Situações como esta não só resultam em menores avanços na melhora genética, mas também em investimentos econômicos sem sucesso, considerando os altos preços a que são vendidas as doses de sêmen importado.

Outros trabalhos realizados no Brasil também evidenciam a interação em gado de corte para as raças Caracu, Canchim, Nelore e Angus.

Não só raças puras sofrem os efeitos da interação, também os animais cruzados. Portanto, a interação não acontece apenas para efeitos genéticos aditivos, mas também para efeitos genéticos não aditivos como heterose e complementariedade.

Experimentos de campo realizados em outros países demonstram que os rankings de diferentes genótipos variam com os ambientes de produção. Num estudo conduzido na Austrália, observaram-se desempenhos de animais puros e cruzados das raças Brahman (B) e Hereford (H) em regiões que variaram desde tropicais até temperadas. Enquanto nas localidades com estresse nutricional os melhores desempenhos foram para os genótipos BxBH e BxB, nos ambientes sem limitações nutricionais, HxBH e HxH foram superiores.

No Brasil, recentemente têm sido analisados os efeitos da latitude (desde regiões tropicais até temperadas) em vários caracteres, para animais com diferentes composições genéticas de Hereford x Nelore. Em termos gerais, enquanto em latitudes tropicais as melhores respostas são para maiores proporções da raça Nelore, em ambientes temperados os animais cruza F1 são os maiormente beneficiados.

Considerações finais

Existem evidências de interação GxA na produção de carne bovina. Os trabalhos desenvolvidos no Brasil evidenciam a Interação Genótipo x Ambiente em várias raças produtoras de carne: Caracu, Nelore, Canchim, Angus e Hereford, assim como para animais cruzados.

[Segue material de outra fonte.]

-- ==== Sys2Proof/Machine/Float.lean ====
section
/-! DEFINITION. Floating-point arithmetic, comparisons, special functions, conversions and the DXB pack instructions
(R87, R89 to R97), and the build helpers `mort` and `bbu` (R319). -/

namespace Sys2Proof.Machine

/-! ### Elements of a float type (R43, R58) -/

/-- The element format of a float type. -/
def tyFmt (t : Nat) : FFmt := match t with | 0 => f32 | 1 => f64 | 2 => f16 | _ => bf16

/-- A packed type. -/
def tyPacked (t : Nat) : Bool := 2 ≤ t

/-- Operand `i` of an instruction, as the format reads it: flushed, then ABS and NEG (R60, R78). -/
def fltMod (f : FFmt) (m : Mods) (i x : Nat) : Nat :=
  let x := x % 2 ^ f.width
  let x := if m.ftz then f.flush x else x
  f.absNeg (m.abs / 2 ^ i % 2 == 1) (m.neg / 2 ^ i % 2 == 1) x

/-- An operation on the elements of the sources of a float type; `op` gives the pattern after rounding (R58). -/
def fltOp (t : Nat) (l : Lane) (op : FFmt → List Nat → Nat) : Word :=
  let f := tyFmt t
  let el := fun sh => f.finish l.mods.ftz l.mods.sat
    (op f (l.w.zipIdx.map fun p => fltMod f l.mods p.2 (p.1.toNat / 2 ^ sh)))
  wd (if tyPacked t then el 0 + el 16 * 65536 else el 0)

/-- Source `i` of an operation's element. -/
def elAt (xs : List Nat) (i : Nat) : Nat := xs.getD i 0

/-- The exact sum of two elements, rounded (R89). -/
def fltAdd (rnd : Nat) (f : FFmt) (x y : Num) : Nat := f.encode rnd (Num.add (rnd == 3) x y)

/-- FADD (R89). -/
def execFadd (g : BitVec 3) (d : BitVec 6) (a b : BitVec 7) (t : BitVec 2) (s : State) : Host.Outcome State Fault Refusal :=
  { formR g d a b with mods := mRnd + mSat + mFtz + mAB }.value (fun l =>
    fltOp t.toNat l fun f xs => fltAdd l.mods.rnd f (f.decode (elAt xs 0)) (f.decode (elAt xs 1))) s

/-- FSUB (R89). -/
def execFsub (g : BitVec 3) (d : BitVec 6) (a b : BitVec 7) (t : BitVec 2) (s : State) : Host.Outcome State Fault Refusal :=
  { formR g d a b with mods := mRnd + mSat + mFtz + mAB }.value (fun l =>
    fltOp t.toNat l fun f xs => fltAdd l.mods.rnd f (f.decode (elAt xs 0)) (f.decode (elAt xs 1)).neg) s

/-- FMUL (R89). -/
def execFmul (g : BitVec 3) (d : BitVec 6) (a b : BitVec 7) (t : BitVec 2) (s : State) : Host.Outcome State Fault Refusal :=
  { formR g d a b with mods := mRnd + mSat + mFtz + mAB }.value (fun l =>
    fltOp t.toNat l fun f xs => f.encode l.mods.rnd (Num.mul (f.decode (elAt xs 0)) (f.decode (elAt xs 1)))) s

/-- x × y + z of elements, rounded once (R72, R89). -/
def fltFma (rnd : Nat) (f : FFmt) (xs : List Nat) : Nat :=
  fltAdd rnd f (Num.mul (f.decode (elAt xs 0)) (f.decode (elAt xs 1))) (f.decode (elAt xs 2))

/-- FFMA (R89). -/
def execFfma (g : BitVec 3) (a b c : BitVec 7) (t : BitVec 1) (s : State) : Host.Outcome State Fault Refusal :=
  { formR3 g a b c with mods := mRnd + mSat + mFtz + mABC }.value (fun l => fltOp t.toNat l (fltFma l.mods.rnd)) s

/-- HFMA2 (R89). -/
def execHfma2 (g : BitVec 3) (a b c : BitVec 7) (t : BitVec 1) (s : State) : Host.Outcome State Fault Refusal :=
  { formR3 g a b c with mods := mRnd + mSat + mFtz + mABC }.value (fun l => fltOp (2 + t.toNat) l (fltFma l.mods.rnd)) s

/-- The smaller or larger of two elements: NaN gives way, −0 lies below +0 (R61). -/
def fltPick (max : Bool) (f : FFmt) (x y : Nat) : Nat :=
  if f.isNan x then (if f.isNan y then f.nanBits else y)
  else if f.isNan y then x
  else
    let c := Num.cmp (f.decode x) (f.decode y)
    let below := c < 0 || (c == 0 && f.sign x)
    if below == max then y else x

/-- FMIN (R89, R61). -/
def execFmin (g : BitVec 3) (d : BitVec 6) (a b : BitVec 7) (t : BitVec 2) (s : State) : Host.Outcome State Fault Refusal :=
  { formR g d a b with mods := mFtz + mAB }.value (fun l =>
    fltOp t.toNat l fun f xs => fltPick false f (elAt xs 0) (elAt xs 1)) s

/-- FMAX (R89, R61). -/
def execFmax (g : BitVec 3) (d : BitVec 6) (a b : BitVec 7) (t : BitVec 2) (s : State) : Host.Outcome State Fault Refusal :=
  { formR g d a b with mods := mFtz + mAB }.value (fun l =>
    fltOp t.toNat l fun f xs => fltPick true f (elAt xs 0) (elAt xs 1)) s

/-- The condition of `fcmp` on two elements (R87). -/
def fcmpCond (k : BitVec 3) (f : FFmt) (x y : Nat) : Bool :=
  let nan := f.isNan x || f.isNan y
  let c := Num.cmp (f.decode x) (f.decode y)
  match k.toNat with
  | 0 => !nan && c == 0
  | 1 => nan || c != 0
  | 2 => !nan && c < 0
  | 3 => !nan && c ≤ 0
  | 4 => !nan && 0 < c
  | 5 => !nan && 0 ≤ c
  | 6 => !nan
  | _ => nan

/-- FCMP (R87): both elements must meet the condition. -/
def execFcmp (g : BitVec 3) (k p : BitVec 3) (a b : BitVec 7) (t : BitVec 2) (s : State) : Host.Outcome State Fault Refusal :=
  { guard := g, srcs := [(0, a), (1, b)], illegal := p == 0, mods := mFtz + mAB : Form }.pred p (fun l =>
    let f := tyFmt t.toNat
    let el := fun sh => fcmpCond k f (fltMod f l.mods 0 ((l.src 0).toNat / 2 ^ sh)) (fltMod f l.mods 1 ((l.src 1).toNat / 2 ^ sh))
    el 0 && (!tyPacked t.toNat || el 16)) s

/-- A pattern rounded to an integral value of its own format, the sign kept (R89). -/
def fltIntegral (rnd : Nat) (f : FFmt) (x : Nat) : Nat :=
  match f.decode x with
  | .fin neg m e => f.round rnd neg (roundTo rnd neg m e 0 false) 0 false
  | n => f.encode rnd n

/-- FRND (R89). -/
def execFrnd (g : BitVec 3) (d : BitVec 6) (a : BitVec 7) (t : BitVec 2) (s : State) : Host.Outcome State Fault Refusal :=
  { formU g d a with mods := mRnd + mFtz + mA }.value (fun l =>
    fltOp t.toNat l fun f xs => fltIntegral l.mods.rnd f (elAt xs 0)) s

/-! ### Special functions (R90 to R92) -/

/-- The special functions. -/
inductive Fn where
  | rcp
  | rsq
  | sqrt
  | ex2
  | lg2
  | sin
  | cos
  | tanh
deriving DecidableEq, Repr

/-- The result of a special function on a pattern, rounded to the format: the table of R92, then that of R91. -/
def Fn.apply (fn : Fn) (f : FFmt) (rnd x : Nat) : Nat :=
  match f.decode x with
  | .nan => f.nanBits
  | .inf neg =>
    match fn with
    | .rcp => f.withSign neg 0
    | .rsq => if neg then f.nanBits else 0
    | .sqrt | .lg2 => if neg then f.nanBits else f.infBits
    | .ex2 => if neg then 0 else f.infBits
    | .sin | .cos => f.nanBits
    | .tanh => f.withSign neg f.oneBits
  | .fin neg m e =>
    if m = 0 then
      match fn with
      | .rcp | .rsq => f.withSign neg f.infBits
      | .sqrt | .sin | .tanh => f.withSign neg 0
      | .ex2 | .cos => f.oneBits
      | .lg2 => f.withSign true f.infBits
    else
      match fn with
      | .rcp => f.recip rnd neg m e
      | .rsq => if neg then f.nanBits else f.rsqrt 0 m e
      | .sqrt => if neg then f.nanBits else f.sqrt rnd m e
      | .ex2 => f.exp2 neg m e
      | .lg2 => if neg then f.nanBits else f.log2' m e
      | .sin => f.sin neg m e
      | .cos => f.cos neg m e
      | .tanh => f.tanh neg m e

/-- The five functions of a packed type: widen exactly, apply the `.f32` function, round to the element (R91). -/
def Fn.viaF32 (fn : Fn) (f : FFmt) (x : Nat) : Nat := f.encode 0 (f32.decode (fn.apply f32 0 (f32.encode 0 (f.decode x))))

/-- FRCP (R90 to R92). -/
def execFrcp (g : BitVec 3) (d : BitVec 6) (a : BitVec 7) (t : BitVec 2) (s : State) : Host.Outcome State Fault Refusal :=
  { formU g d a with mods := mRnd + mSat + mFtz + mA }.value (fun l =>
    fltOp t.toNat l fun f xs => Fn.apply .rcp f l.mods.rnd (elAt xs 0)) s

/-- FRSQ (R90 to R92). -/
def execFrsq (g : BitVec 3) (d : BitVec 6) (a : BitVec 7) (t : BitVec 2) (s : State) : Host.Outcome State Fault Refusal :=
  { formU g d a with mods := mSat + mFtz + mA }.value (fun l => fltOp t.toNat l fun f xs => Fn.apply .rsq f 0 (elAt xs 0)) s

/-- FSQRT (R90 to R92). -/
def execFsqrt (g : BitVec 3) (d : BitVec 6) (a : BitVec 7) (t : BitVec 2) (s : State) : Host.Outcome State Fault Refusal :=
  { formU g d a with mods := mRnd + mSat + mFtz + mA }.value (fun l =>
    fltOp t.toNat l fun f xs => Fn.apply .sqrt f l.mods.rnd (elAt xs 0)) s

/-- A function of `.f32` and the packed types. -/
def Fn.trans (fn : Fn) (t : BitVec 2) (l : Lane) : Word := fltOp t.toNat l fun f xs => fn.viaF32 f (elAt xs 0)

/-- FEX2 (R90 to R92). -/
def execFex2 (g : BitVec 3) (d : BitVec 6) (a : BitVec 7) (t : BitVec 2) (s : State) : Host.Outcome State Fault Refusal :=
  { formU g d a with illegal := t == 1, mods := mSat + mFtz + mA }.value (Fn.trans .ex2 t) s

/-- FLG2 (R90 to R92). -/
def execFlg2 (g : BitVec 3) (d : BitVec 6) (a : BitVec 7) (t : BitVec 2) (s : State) : Host.Outcome State Fault Refusal :=
  { formU g d a with illegal := t == 1, mods := mSat + mFtz + mA }.value (Fn.trans .lg2 t) s

/-- FSIN (R90 to R92). -/
def execFsin (g : BitVec 3) (d : BitVec 6) (a : BitVec 7) (t : BitVec 2) (s : State) : Host.Outcome State Fault Refusal :=
  { formU g d a with illegal := t == 1, mods := mSat + mFtz + mA }.value (Fn.trans .sin t) s

/-- FCOS (R90 to R92). -/
def execFcos (g : BitVec 3) (d : BitVec 6) (a : BitVec 7) (t : BitVec 2) (s : State) : Host.Outcome State Fault Refusal :=
  { formU g d a with illegal := t == 1, mods := mSat + mFtz + mA }.value (Fn.trans .cos t) s

/-- FTANH (R90 to R92). -/
def execFtanh (g : BitVec 3) (d : BitVec 6) (a : BitVec 7) (t : BitVec 2) (s : State) : Host.Outcome State Fault Refusal :=
  { formU g d a with illegal := t == 1, mods := mSat + mFtz + mA }.value (Fn.trans .tanh t) s

/-! ### Conversions (R93 to R95) -/

/-- Float format of a conversion code (R93). -/
def cvtFmt (c : Nat) : FFmt := match c with | 4 => f16 | 5 => bf16 | 6 => f32 | _ => f64

/-- Width of a conversion code's integer format. -/
def cvtBits (c : Nat) : Nat := if c < 2 then 32 else 64

/-- An integer clamped to a range of `n` bits. -/
def intClamp (n : Nat) (signed : Bool) (z : Int) : Int := intSat true n signed z

/-- The value that a scalar conversion reads, or its pattern as a float (R94, R78). -/
def cvtRead (m : Mods) (src : Nat) (x : Word) : Num :=
  if src < 4 then Num.ofInt (intMod m 0 (cvtBits src) (src % 2 == 0) x)
  else (cvtFmt src).decode (fltMod (cvtFmt src) m 0 x.toNat)

/-- A scalar conversion (R63, R94). -/
def cvtVal (m : Mods) (dst src : Nat) (x : Word) : Word :=
  let v := cvtRead m src x
  if 4 ≤ dst then wd ((cvtFmt dst).finish m.ftz m.sat ((cvtFmt dst).encode m.rnd v))
  else
    let n := cvtBits dst
    let sg := dst % 2 == 0
    let big : Int := 2 ^ 200
    match v with
    | .nan => 0
    | .inf neg => intPlace n sg (intClamp n sg (if neg then -big else big))
    | v =>
      let z := (v.toInt m.rnd).getD 0
      intPlace n sg (if src < 4 then intSat m.sat n sg z else intClamp n sg z)

/-- CVT (R93, R94). -/
def execCvt (g : BitVec 3) (d : BitVec 6) (a : BitVec 7) (x y : BitVec 3) (s : State) : Host.Outcome State Fault Refusal :=
  let flt := 4 ≤ x.toNat || 4 ≤ y.toNat
  let num := 4 ≤ y.toNat || y.toNat % 2 == 0
  { formU g d a with
    illegal := x == y, mods := mSat + (if flt then mRnd + mFtz else 0) + (if num then mA else 0) }.value
    (fun l => cvtVal l.mods x.toNat y.toNat (l.src 0)) s

/-! ### DXB across the group (R95 to R97) -/

/-- The result that the thread of a lane gets from a block (R96). -/
def dxbResult (q : Nat × Nat × List Nat) (lane : Nat) : Word := wd (q.2.1 * 65536 + q.1 * 256 + q.2.2.getD lane 0)

/-- The block that the contributing lanes form: lanes without one supply +0.0 (R95, R96). -/
def dxbBlock (f : FFmt) (peers : List (Nat × List Word)) : List Num :=
  (List.range 32).map fun i =>
    match peers.find? fun p => sidLane p.1 == i with
    | some p => f.decode ((wordAt p.2 0).toNat % 2 ^ f.width)
    | none => .fin false 0 0

/-- CVT to DXB (R95). -/
def execCvtDxb (g : BitVec 3) (d : BitVec 6) (a : BitVec 7) (f : BitVec 1) (sw : BitVec 2) (s : State) :
    Host.Outcome State Fault Refusal :=
  let eight := f.toNat == 0
  { formU g d a with illegal := sw == 3, collective := true }.value (fun l =>
    dxbResult (dxbQuantise eight (if eight then 4 else 2) (dxbBlock (cvtFmt (4 + sw.toNat)) l.peers)) (sidLane l.sid)) s

/-- QPK (R96): the split is that of the lowest contributing lane. -/
def execQpk (g : BitVec 3) (d : BitVec 6) (a b : BitVec 7) (t : BitVec 1) (s : State) : Host.Outcome State Fault Refusal :=
  { formR g d a b with collective := true }.value (fun l =>
    let k := match l.peers with | [] => 0 | p :: _ => (wordAt p.2 1).toNat % 16
    dxbResult (dxbQuantise (t.toNat == 0) k (dxbBlock f32 l.peers)) (sidLane l.sid)) s

/-- QUPK (R97). -/
def execQupk (g : BitVec 3) (d : BitVec 6) (a b : BitVec 7) (t : BitVec 1) (s : State) : Host.Outcome State Fault Refusal :=
  (formR g d a b).value (fun l =>
    let eight := t.toNat == 0
    let el := (l.src 0).toNat % (if eight then 256 else 16)
    wd (f32.encode 0 (dxbValue eight el (bits (l.src 1) 15 8) (bits (l.src 1) 23 16)))) s

/-! ### Build helpers (R319) -/

/-- A coordinate quantised to ten bits. -/
def mortQuant (x : Nat) : Nat :=
  match f32.decode x with
  | .nan => 0
  | .inf neg => if neg then 0 else 1023
  | .fin neg m e => if neg then 0 else min (roundTo 1 false m (e + 10) 0 false) 1023

/-- MORT (R319). -/
def execMort (g : BitVec 3) (d : BitVec 6) (a b : BitVec 7) (s : State) : Host.Outcome State Fault Refusal :=
  (formR g d a b).value (fun l =>
    let q := fun x => spread3 10 (mortQuant x)
    wd (q (bits (l.src 0) 31 0) * 4 + q (bits (l.src 0) 63 32) * 2 + q (bits (l.src 1) 31 0))) s

/-- BBU (R319). -/
def execBbu (g : BitVec 3) (d : BitVec 6) (a b : BitVec 7) (s : State) : Host.Outcome State Fault Refusal :=
  (formR g d a b).value (fun l =>
    wd (fltPick true f32 (bits (l.src 0) 63 32) (bits (l.src 1) 63 32) * 2 ^ 32
      + fltPick false f32 (bits (l.src 0) 31 0) (bits (l.src 1) 31 0))) s

end Sys2Proof.Machine
end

Como foi visto, ignorá-la pode nos levar a atrassos na melhora genética dos rebanhos. Porém, não é fácil considerá-la na hora de comprar os reprodutores. No entanto, algumas considerações podem ser levadas em conta para minimizar os efeitos da interação. A compra de animais provenientes de sistemas de produção semelhantes a aqueles nos quais serão produzidos garante uma genética provada para essas situações. Para o caso de reprodutores ou sêmen provenientes de outros países, torna-se mais difícil conhecer as condições em que foram produzidos, no entanto, cada vez estamos mais próximos das avaliações internacionais cujo resultado gera informações de cada reprodutor em cada país considerado. Sendo o objetivo da melhora favorecer a reprodução dos animais portadores dos genes mais adaptados à cada situação de produção, estas informações podem ser de grande utilidade para a tomada de decisões na hora de comprar sêmen, touros ou até de desenhar um sistema de cruzamentos.